Exercise description => Among the entries below, one line contains "(fun t => (t.haltReason, t.getV" and another contains "step runs. -/". Transcribe those two lines and every line between them, exactly.
┏━━
theorem test_D31_lores : seen (step { lit (boot [0x00FE]) .two 100 50 with hires := true })
    (fun t => (t.hires, t.display.cell 100 50, t.redraw)) = some (false, 0, true) := by decide

theorem test_D29_hires : seen (step (lit (lit (boot [0x00FF]) .one 5 5) .two 5 5))
    (fun t => (t.hires, t.display.cell 5 5, t.planeMask)) = some (true, 0, 1) := by decide

theorem test_D32_plane : seen (step ((boot [0xF301]).setV 3 7)) (fun t => (t.planeMask, t.redraw)) =
    some (3, false) := by decide

/-! ## Keys and timers (vectors K1–K12, T1–T5) -/

theorem test_K3_skp : seen (step { (boot [0xE19E]).setV 1 0x1A with keys := onlyKey 0xA }) (fun t => t.pc) =
    some 0x204 := by decide

/-- K6: a taken key skip lands inside F000 NNNN. -/
theorem test_K6_skp_two : seen (step { boot [0xE09E, 0xF000, 0x1234] with keys := onlyKey 0 }) (fun t => t.pc) =
    some 0x204 := by decide

theorem test_K4_sknp : seen (step ((boot [0xE1A1]).setV 1 5)) (fun t => t.pc) = some 0x204 := by decide

theorem test_K5_sknp : seen (step { (boot [0xE1A1]).setV 1 5 with keys := onlyKey 5 }) (fun t => t.pc) =
    some 0x202 := by decide

theorem test_K9_key_wait : seen (step { boot [0xF30A] with keys := onlyKey 3 })
    (fun t => (t.waiting, t.pc, t.getV 3)) = some (some 3, 0x202, 0) := by decide

theorem test_K10_read_dt : seen (step { boot [0xF507] with dt := 0x3C }) (fun t => (t.getV 5, t.dt)) =
    some (0x3C, 0x3C) := by decide

theorem test_K11_set_dt : seen (step ((boot [0xF015]).setV 0 60)) (fun t => (t.dt, t.st)) = some (60, 0) := by decide

theorem test_K12_set_st : seen (step ((boot [0xF218]).setV 2 1)) (fun t => (t.st, t.dt)) = some (1, 0) := by decide

theorem test_T3_tick : ({ State.reset with dt := 1, st := 5 } : State).tick.dt = 0 ∧
    ({ State.reset with dt := 1, st := 5 } : State).tick.st = 4 := by decide

/-! ## Index, font, BCD, block transfers and the flag bank (vectors I1–I31) -/

theorem test_I1_ld_i : seen (step (boot [0xA300])) (fun t => (t.i, t.pc)) = some (0x300, 0x202) := by decide

theorem test_I3_ld_i_long : seen (step (boot [0xF000, 0xF000])) (fun t => (t.i, t.pc)) = some (0xF000, 0x204) := by
  decide

theorem test_I5_add_i : seen (step { ((boot [0xF01E]).setV 0 1).setV VF 9 with i := 0xFFFF })
    (fun t => (t.i, t.getV VF)) = some (0, 9) := by decide

theorem test_I7_font : seen (step ((boot [0xF029]).setV 0 0x1A)) (fun t => t.i) = some 0x032 := by decide

theorem test_I9_big_font : seen (step ((boot [0xF130]).setV 1 0x0F)) (fun t => t.i) = some 0x0E6 := by decide

theorem test_I10_bcd : seen (step { (boot [0xF233]).setV 2 254 with i := 0x300 })
    (fun t => ([0x2FF, 0x300, 0x301, 0x302, 0x303].map t.byteAt, t.i)) = some ([0, 2, 5, 4, 0], 0x300) := by decide

theorem test_I14_bcd_fault : seen (step { (boot [0xF233]).setV 2 7 with i := 0xFFFE })
    (fun t => (t.haltReason, t.mem == (boot [0xF233]).mem)) =
    some (some (.fault (.outOfBounds .write 0x10000) 0x200), true) := by decide

theorem test_I15_store : seen (step { (((boot [0xF255]).setV 0 1).setV 1 2).setV 2 3 with i := 0x400 })
    (fun t => ([0x400, 0x401, 0x402, 0x403].map t.byteAt, t.i)) = some ([1, 2, 3, 0], 0x400) := by decide

theorem test_I18_store_fault : seen (step { boot [0xFF55] with i := 0xFFF1 }) (fun t => t.haltReason) =
    some (some (.fault (.outOfBounds .write 0x10000) 0x200)) := by decide

theorem test_I19_load :
    seen (step { (boot [0xF265]).setBytes 0x300 [2, 5, 4, 9] with i := 0x300 })
      (fun t => (t.getV 0, t.getV 1, t.getV 2, t.getV 3)) = some (2, 5, 4, 0) := by decide

theorem test_I21_load_fault : seen (step { (boot [0xF165]).setByte 0xFFFF 7 with i := 0xFFFF })
    (fun t => (t.haltReason, t.getV 0)) = some (some (.fault (.outOfBounds .read 0x10000) 0x200), 0) := by decide

theorem test_I23_save : seen (step { ((boot [0x5432]).setV 3 0xAA).setV 4 0xBB with i := 0x500 })
    (fun t => ([0x500, 0x501, 0x502].map t.byteAt, t.i)) = some ([0xAA, 0xBB, 0], 0x500) := by decide

theorem test_I28_save_fault : seen (step { boot [0x5012] with i := 0xFFFF }) (fun t => t.haltReason) =
    some (some (.fault (.outOfBounds .write 0x10000) 0x200)) := by decide

theorem test_I26_load_range : seen (step { (boot [0x5433]).setBytes 0x500 [0xAA, 0xBB, 0xCC] with i := 0x500 })
    (fun t => (t.getV 2, t.getV 3, t.getV 4, t.getV 5)) = some (0, 0xAA, 0xBB, 0) := by decide

theorem test_I27_load_range_VF : seen (step { (boot [0x5EF3]).setBytes 0x500 [1, 2] with i := 0x500 })
    (fun t => (t.getV 14, t.getV VF)) = some (1, 2) := by decide

theorem test_I29_save_flags : seen (step (((boot [0xF175]).setV 0 9).setV 1 8))
    (fun t => (t.getFlag 0, t.getFlag 1, t.getFlag 2)) = some (9, 8, 0) := by decide

theorem test_I31_restore_flags : seen (step ((boot [0xFF85]).setFlag 15 0x42)) (fun t => t.getV VF) =
    some 0x42 := by decide

/-! ## Host operations (vectors H1–H8) -/

/-- H2, and the end of the big font. -/
theorem test_H2_fonts : State.reset.bytesFrom 0 5 = [0xF0, 0x90, 0x90, 0x90, 0xF0] ∧
    State.reset.byteAt 0x50 = 0x3C ∧ State.reset.bytesFrom 0xEE 4 = [0xC0, 0xC0, 0, 0] := by decide

/-- H5: the empty image. -/
theorem test_H5_empty_image : seen (step State.reset) (fun t => (t.haltReason, t.pc)) =
    some (some (.fault (.unknownOpcode 0x0000 0x200) 0x200), 0x202) := by decide

/-- H7: `init` ends a halt and clears memory. -/
theorem test_H7_init : ({ boot [0x6005] with halted := true, haltReason := some .exit } : State).init = State.reset := rfl

/-- The host's placing of an instruction is what the next step runs. -/
theorem test_with_fetch_word : seen (step (State.reset.withFetchWord 16 0x6005)) (fun t => (t.getV 0, t.pc)) =
    some (5, 0x202) := by decide

/-! ## Witnesses: every statement with hypotheses has a case that meets them, each clause at a boundary -/

theorem witness_InitLeavesTheResetValues : (State.reset = State.reset ∨ ∃ s : State, State.reset = s.init) ∧
    (({ boot [0x6005] with halted := true } : State).init = State.reset ∨
      ∃ s : State, ({ boot [0x6005] with halted := true } : State).init = s.init) := ⟨.inl rfl, .inr ⟨_, rfl⟩⟩

theorem witness_InitSetsRegistersAndPlanes : ∃ s : State, s.getV 3 = 7 ∧ s.planeMask = 2 ∧
    (State.reset = State.reset ∨ ∃ u : State, s.init = u.init) :=
  ⟨{ State.reset.setV 3 7 with planeMask := 2 }, by decide, rfl, .inl rfl⟩

theorem witness_InitInstallsTheFonts :
    ({ State.reset with params := { defaultParams with fontSmallBase := 0x110 } } : State).params.wf = true := by
  decide

theorem witness_LoadInstallsTheImage :
    0xFE00 < (List.replicate 0xFE01 (0 : Byte)).length ∧ (List.replicate 0xFE00 (0 : Byte)).length ≤ 0xFE00 := by
  rw [List.length_replicate, List.length_replicate]; decide

/-- A session whose `load` window is closed. -/
def closed : Session := { machine := boot [0x00E0], loadOpen := false }

/-- Ruling U11 and R171: the second of two loads is refused, and so is a load after a step. -/
theorem test_load_once :
    (Session.start defaultParams).run [.load [0x12], .load [0x34]] = .refused .loadNotAllowed ∧
    (Session.start defaultParams).run [.step (onlyKey 0), .load [0x12]] = .refused .loadNotAllowed := ⟨rfl, rfl⟩

/-- R172: after a new `init` the host loads again. -/
theorem test_load_after_init :
    ∃ h, (Session.start defaultParams).run [.load [0x12], .init, .load [0x34]] = .next h ∧
      h.machine.byteAt 0x200 = 0x34 := ⟨_, rfl, by decide⟩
┗━━
Exercise answer =>
    (fun t => (t.haltReason, t.getV 0)) = some (some (.fault (.outOfBounds .read 0x10000) 0x200), 0) := by decide

theorem test_I23_save : seen (step { ((boot [0x5432]).setV 3 0xAA).setV 4 0xBB with i := 0x500 })
    (fun t => ([0x500, 0x501, 0x502].map t.byteAt, t.i)) = some ([0xAA, 0xBB, 0], 0x500) := by decide

theorem test_I28_save_fault : seen (step { boot [0x5012] with i := 0xFFFF }) (fun t => t.haltReason) =
    some (some (.fault (.outOfBounds .write 0x10000) 0x200)) := by decide

theorem test_I26_load_range : seen (step { (boot [0x5433]).setBytes 0x500 [0xAA, 0xBB, 0xCC] with i := 0x500 })
    (fun t => (t.getV 2, t.getV 3, t.getV 4, t.getV 5)) = some (0, 0xAA, 0xBB, 0) := by decide

theorem test_I27_load_range_VF : seen (step { (boot [0x5EF3]).setBytes 0x500 [1, 2] with i := 0x500 })
    (fun t => (t.getV 14, t.getV VF)) = some (1, 2) := by decide

theorem test_I29_save_flags : seen (step (((boot [0xF175]).setV 0 9).setV 1 8))
    (fun t => (t.getFlag 0, t.getFlag 1, t.getFlag 2)) = some (9, 8, 0) := by decide

theorem test_I31_restore_flags : seen (step ((boot [0xFF85]).setFlag 15 0x42)) (fun t => t.getV VF) =
    some 0x42 := by decide

/-! ## Host operations (vectors H1–H8) -/

/-- H2, and the end of the big font. -/
theorem test_H2_fonts : State.reset.bytesFrom 0 5 = [0xF0, 0x90, 0x90, 0x90, 0xF0] ∧
    State.reset.byteAt 0x50 = 0x3C ∧ State.reset.bytesFrom 0xEE 4 = [0xC0, 0xC0, 0, 0] := by decide

/-- H5: the empty image. -/
theorem test_H5_empty_image : seen (step State.reset) (fun t => (t.haltReason, t.pc)) =
    some (some (.fault (.unknownOpcode 0x0000 0x200) 0x200), 0x202) := by decide

/-- H7: `init` ends a halt and clears memory. -/
theorem test_H7_init : ({ boot [0x6005] with halted := true, haltReason := some .exit } : State).init = State.reset := rfl

/-- The host's placing of an instruction is what the next step runs. -/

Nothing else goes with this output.